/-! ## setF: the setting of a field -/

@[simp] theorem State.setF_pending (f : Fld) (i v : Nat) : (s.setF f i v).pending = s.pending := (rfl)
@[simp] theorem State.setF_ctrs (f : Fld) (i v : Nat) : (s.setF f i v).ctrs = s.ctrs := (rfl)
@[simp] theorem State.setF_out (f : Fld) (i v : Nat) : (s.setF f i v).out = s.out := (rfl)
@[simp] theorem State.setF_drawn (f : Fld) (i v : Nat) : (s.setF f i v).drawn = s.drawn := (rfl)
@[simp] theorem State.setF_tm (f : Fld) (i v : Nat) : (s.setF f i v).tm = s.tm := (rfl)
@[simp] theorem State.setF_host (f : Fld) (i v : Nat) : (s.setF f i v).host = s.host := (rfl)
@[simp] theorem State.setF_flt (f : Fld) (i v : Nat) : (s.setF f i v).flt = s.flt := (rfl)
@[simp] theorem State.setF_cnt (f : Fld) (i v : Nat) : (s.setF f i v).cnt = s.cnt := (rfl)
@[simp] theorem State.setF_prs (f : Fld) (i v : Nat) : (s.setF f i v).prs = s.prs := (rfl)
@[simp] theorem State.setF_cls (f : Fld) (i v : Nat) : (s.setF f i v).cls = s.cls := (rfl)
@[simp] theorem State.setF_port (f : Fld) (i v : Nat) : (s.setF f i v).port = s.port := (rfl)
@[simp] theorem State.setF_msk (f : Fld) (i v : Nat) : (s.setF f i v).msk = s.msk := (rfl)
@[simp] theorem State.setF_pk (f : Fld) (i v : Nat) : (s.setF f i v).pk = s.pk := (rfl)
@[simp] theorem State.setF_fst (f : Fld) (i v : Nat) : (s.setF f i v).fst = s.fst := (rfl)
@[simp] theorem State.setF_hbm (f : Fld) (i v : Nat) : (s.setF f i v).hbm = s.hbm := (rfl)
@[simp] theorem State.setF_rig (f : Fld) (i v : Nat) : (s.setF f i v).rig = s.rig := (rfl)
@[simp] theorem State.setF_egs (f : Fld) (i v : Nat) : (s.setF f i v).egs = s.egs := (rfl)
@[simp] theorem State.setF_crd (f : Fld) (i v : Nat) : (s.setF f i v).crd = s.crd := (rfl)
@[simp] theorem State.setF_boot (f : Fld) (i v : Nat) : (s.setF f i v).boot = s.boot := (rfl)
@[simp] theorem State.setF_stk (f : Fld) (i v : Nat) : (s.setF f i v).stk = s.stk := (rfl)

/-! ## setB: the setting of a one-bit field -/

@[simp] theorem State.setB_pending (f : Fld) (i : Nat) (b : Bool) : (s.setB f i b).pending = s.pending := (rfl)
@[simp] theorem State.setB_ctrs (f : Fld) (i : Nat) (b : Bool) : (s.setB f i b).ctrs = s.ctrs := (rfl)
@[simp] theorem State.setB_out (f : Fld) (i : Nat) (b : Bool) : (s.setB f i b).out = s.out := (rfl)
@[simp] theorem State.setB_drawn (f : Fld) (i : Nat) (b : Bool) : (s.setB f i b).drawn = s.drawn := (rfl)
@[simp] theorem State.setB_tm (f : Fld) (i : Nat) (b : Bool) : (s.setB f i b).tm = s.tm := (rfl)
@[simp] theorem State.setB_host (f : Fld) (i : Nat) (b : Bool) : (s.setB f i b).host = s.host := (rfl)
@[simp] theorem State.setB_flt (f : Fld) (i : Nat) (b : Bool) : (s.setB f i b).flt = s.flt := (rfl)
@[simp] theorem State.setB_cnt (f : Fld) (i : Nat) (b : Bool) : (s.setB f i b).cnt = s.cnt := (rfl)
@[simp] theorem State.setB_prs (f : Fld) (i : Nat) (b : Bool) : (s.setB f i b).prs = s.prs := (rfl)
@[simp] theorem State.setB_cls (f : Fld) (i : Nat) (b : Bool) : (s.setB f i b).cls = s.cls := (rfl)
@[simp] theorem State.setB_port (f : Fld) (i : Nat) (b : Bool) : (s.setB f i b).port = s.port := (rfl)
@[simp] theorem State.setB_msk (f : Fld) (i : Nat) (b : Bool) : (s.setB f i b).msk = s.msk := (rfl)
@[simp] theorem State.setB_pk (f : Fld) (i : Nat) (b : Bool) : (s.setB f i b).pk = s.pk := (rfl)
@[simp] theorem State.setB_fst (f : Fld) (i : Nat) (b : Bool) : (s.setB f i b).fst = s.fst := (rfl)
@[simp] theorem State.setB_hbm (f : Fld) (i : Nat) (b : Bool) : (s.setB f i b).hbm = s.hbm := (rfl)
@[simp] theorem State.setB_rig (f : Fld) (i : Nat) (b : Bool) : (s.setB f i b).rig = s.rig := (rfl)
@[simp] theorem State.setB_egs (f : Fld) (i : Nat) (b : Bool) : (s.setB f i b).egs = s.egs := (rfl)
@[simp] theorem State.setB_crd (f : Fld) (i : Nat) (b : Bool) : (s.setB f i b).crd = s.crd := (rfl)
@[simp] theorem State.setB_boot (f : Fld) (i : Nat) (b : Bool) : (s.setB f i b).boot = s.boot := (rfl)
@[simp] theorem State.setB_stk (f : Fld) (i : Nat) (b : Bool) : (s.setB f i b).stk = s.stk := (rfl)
+ + + +
Only the lines from the one with "b).host = s.host := (rfl)" through the final line above belong in the answer, each reproduced word for word.

» YOUR SOLUTION
@[simp] theorem State.setB_host (f : Fld) (i : Nat) (b : Bool) : (s.setB f i b).host = s.host := (rfl)
@[simp] theorem State.setB_flt (f : Fld) (i : Nat) (b : Bool) : (s.setB f i b).flt = s.flt := (rfl)
@[simp] theorem State.setB_cnt (f : Fld) (i : Nat) (b : Bool) : (s.setB f i b).cnt = s.cnt := (rfl)
@[simp] theorem State.setB_prs (f : Fld) (i : Nat) (b : Bool) : (s.setB f i b).prs = s.prs := (rfl)
@[simp] theorem State.setB_cls (f : Fld) (i : Nat) (b : Bool) : (s.setB f i b).cls = s.cls := (rfl)
@[simp] theorem State.setB_port (f : Fld) (i : Nat) (b : Bool) : (s.setB f i b).port = s.port := (rfl)
@[simp] theorem State.setB_msk (f : Fld) (i : Nat) (b : Bool) : (s.setB f i b).msk = s.msk := (rfl)
@[simp] theorem State.setB_pk (f : Fld) (i : Nat) (b : Bool) : (s.setB f i b).pk = s.pk := (rfl)
@[simp] theorem State.setB_fst (f : Fld) (i : Nat) (b : Bool) : (s.setB f i b).fst = s.fst := (rfl)
@[simp] theorem State.setB_hbm (f : Fld) (i : Nat) (b : Bool) : (s.setB f i b).hbm = s.hbm := (rfl)
@[simp] theorem State.setB_rig (f : Fld) (i : Nat) (b : Bool) : (s.setB f i b).rig = s.rig := (rfl)
@[simp] theorem State.setB_egs (f : Fld) (i : Nat) (b : Bool) : (s.setB f i b).egs = s.egs := (rfl)
@[simp] theorem State.setB_crd (f : Fld) (i : Nat) (b : Bool) : (s.setB f i b).crd = s.crd := (rfl)
@[simp] theorem State.setB_boot (f : Fld) (i : Nat) (b : Bool) : (s.setB f i b).boot = s.boot := (rfl)
@[simp] theorem State.setB_stk (f : Fld) (i : Nat) (b : Bool) : (s.setB f i b).stk = s.stk := (rfl)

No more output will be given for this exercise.